- WHAT IS NEEDED -
Set each entry down exactly as written.

---------- DATA FOR PROCESSING

theorem execSaveDone_kept {z s : State}
    (hs : Kept z s) : OutKept z (execSaveDone s) := by
  unfold execSaveDone
  repeat' (first
    | with_reducible assumption
    | with_reducible refine OutKept.next ?_
    | with_reducible refine State.when_kept ?_ (fun _ hs => ?_)
    | with_reducible refine State.when_kept ?_ (fun _ hs => ?_)
    | with_reducible refine State.savedTo_kept ?_
    | with_reducible refine State.popCmd_kept ?_)

theorem execRestore_kept {z s : State} {t_ : Nat}
    (hs : Kept z s) : OutKept z (execRestore t_ s) := by
  unfold execRestore
  repeat' (first
    | with_reducible assumption
    | with_reducible refine OutKept.next ?_
    | with_reducible refine State.when_kept ?_ (fun _ hs => ?_)
    | with_reducible refine State.when_kept ?_ (fun _ hs => ?_)
    | with_reducible refine State.advance_kept ?_
    | with_reducible refine State.checkUses_kept ?_
    | with_reducible refine State.sampleBase_kept ?_
    | with_reducible refine State.popCmd_kept ?_
    | (fail_if_no_progress extract_lets +onlyGivenNames x
       refine cutL (p := Kept z x) ?_ ?_; subst x; rotate_left; intro hs; try clear_value x; rotate_right)
    | (fail_if_no_progress extract_lets +onlyGivenNames x
       first
       | (have hd : List _ := x; clear hd; clear_value x)
       | (have hd : Bool := x; clear hd; clear_value x)
       | (have hd : Nat := x; clear hd; clear_value x)
       | subst x)
    | fail_if_no_progress beta_reduce
    | split
    | with_reducible refine Kept.ite ?_ ?_)

theorem execRestoreDone_kept {z s : State} {ue : Bool}
    (hs : Kept z s) : OutKept z (execRestoreDone ue s) := by
  unfold execRestoreDone
  repeat' (first
    | with_reducible assumption
    | with_reducible refine OutKept.next ?_
    | with_reducible refine State.when_kept ?_ (fun _ hs => ?_)
    | with_reducible refine State.when_kept ?_ (fun _ hs => ?_)
    | with_reducible refine State.afterFront_kept ?_ (fun _ hs => ?_)
    | with_reducible refine State.sourceUe_kept ?_
    | with_reducible refine State.restoreLoad_kept ?_
    | with_reducible refine State.setReg_kept ?_
    | with_reducible refine State.log_kept ?_
    | with_reducible refine State.popCmd_kept ?_
    | (fail_if_no_progress extract_lets +onlyGivenNames x
       refine cutL (p := Kept z x) ?_ ?_; subst x; rotate_left; intro hs; try clear_value x; rotate_right)
    | (fail_if_no_progress extract_lets +onlyGivenNames x
       first
       | (have hd : List _ := x; clear hd; clear_value x)
       | (have hd : Bool := x; clear hd; clear_value x)
       | (have hd : Nat := x; clear hd; clear_value x)
       | subst x)
    | fail_if_no_progress beta_reduce
    | split
    | with_reducible refine Kept.ite ?_ ?_)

--------------------

- COMPLETED EXERCISE -
theorem execSaveDone_kept {z s : State}
    (hs : Kept z s) : OutKept z (execSaveDone s) := by
  unfold execSaveDone
  repeat' (first
    | with_reducible assumption
    | with_reducible refine OutKept.next ?_
    | with_reducible refine State.when_kept ?_ (fun _ hs => ?_)
    | with_reducible refine State.when_kept ?_ (fun _ hs => ?_)
    | with_reducible refine State.savedTo_kept ?_
    | with_reducible refine State.popCmd_kept ?_)

theorem execRestore_kept {z s : State} {t_ : Nat}
    (hs : Kept z s) : OutKept z (execRestore t_ s) := by
  unfold execRestore
  repeat' (first
    | with_reducible assumption
    | with_reducible refine OutKept.next ?_
    | with_reducible refine State.when_kept ?_ (fun _ hs => ?_)
    | with_reducible refine State.when_kept ?_ (fun _ hs => ?_)
    | with_reducible refine State.advance_kept ?_
    | with_reducible refine State.checkUses_kept ?_
    | with_reducible refine State.sampleBase_kept ?_
    | with_reducible refine State.popCmd_kept ?_
    | (fail_if_no_progress extract_lets +onlyGivenNames x
       refine cutL (p := Kept z x) ?_ ?_; subst x; rotate_left; intro hs; try clear_value x; rotate_right)
    | (fail_if_no_progress extract_lets +onlyGivenNames x
       first
       | (have hd : List _ := x; clear hd; clear_value x)
       | (have hd : Bool := x; clear hd; clear_value x)
       | (have hd : Nat := x; clear hd; clear_value x)
       | subst x)
    | fail_if_no_progress beta_reduce
    | split
    | with_reducible refine Kept.ite ?_ ?_)

theorem execRestoreDone_kept {z s : State} {ue : Bool}
    (hs : Kept z s) : OutKept z (execRestoreDone ue s) := by
  unfold execRestoreDone
  repeat' (first
    | with_reducible assumption
    | with_reducible refine OutKept.next ?_
    | with_reducible refine State.when_kept ?_ (fun _ hs => ?_)
    | with_reducible refine State.when_kept ?_ (fun _ hs => ?_)
    | with_reducible refine State.afterFront_kept ?_ (fun _ hs => ?_)
    | with_reducible refine State.sourceUe_kept ?_
    | with_reducible refine State.restoreLoad_kept ?_
    | with_reducible refine State.setReg_kept ?_
    | with_reducible refine State.log_kept ?_
    | with_reducible refine State.popCmd_kept ?_
    | (fail_if_no_progress extract_lets +onlyGivenNames x
       refine cutL (p := Kept z x) ?_ ?_; subst x; rotate_left; intro hs; try clear_value x; rotate_right)
    | (fail_if_no_progress extract_lets +onlyGivenNames x
       first
       | (have hd : List _ := x; clear hd; clear_value x)
       | (have hd : Bool := x; clear hd; clear_value x)
       | (have hd : Nat := x; clear hd; clear_value x)
       | subst x)
    | fail_if_no_progress beta_reduce
    | split
    | with_reducible refine Kept.ite ?_ ?_)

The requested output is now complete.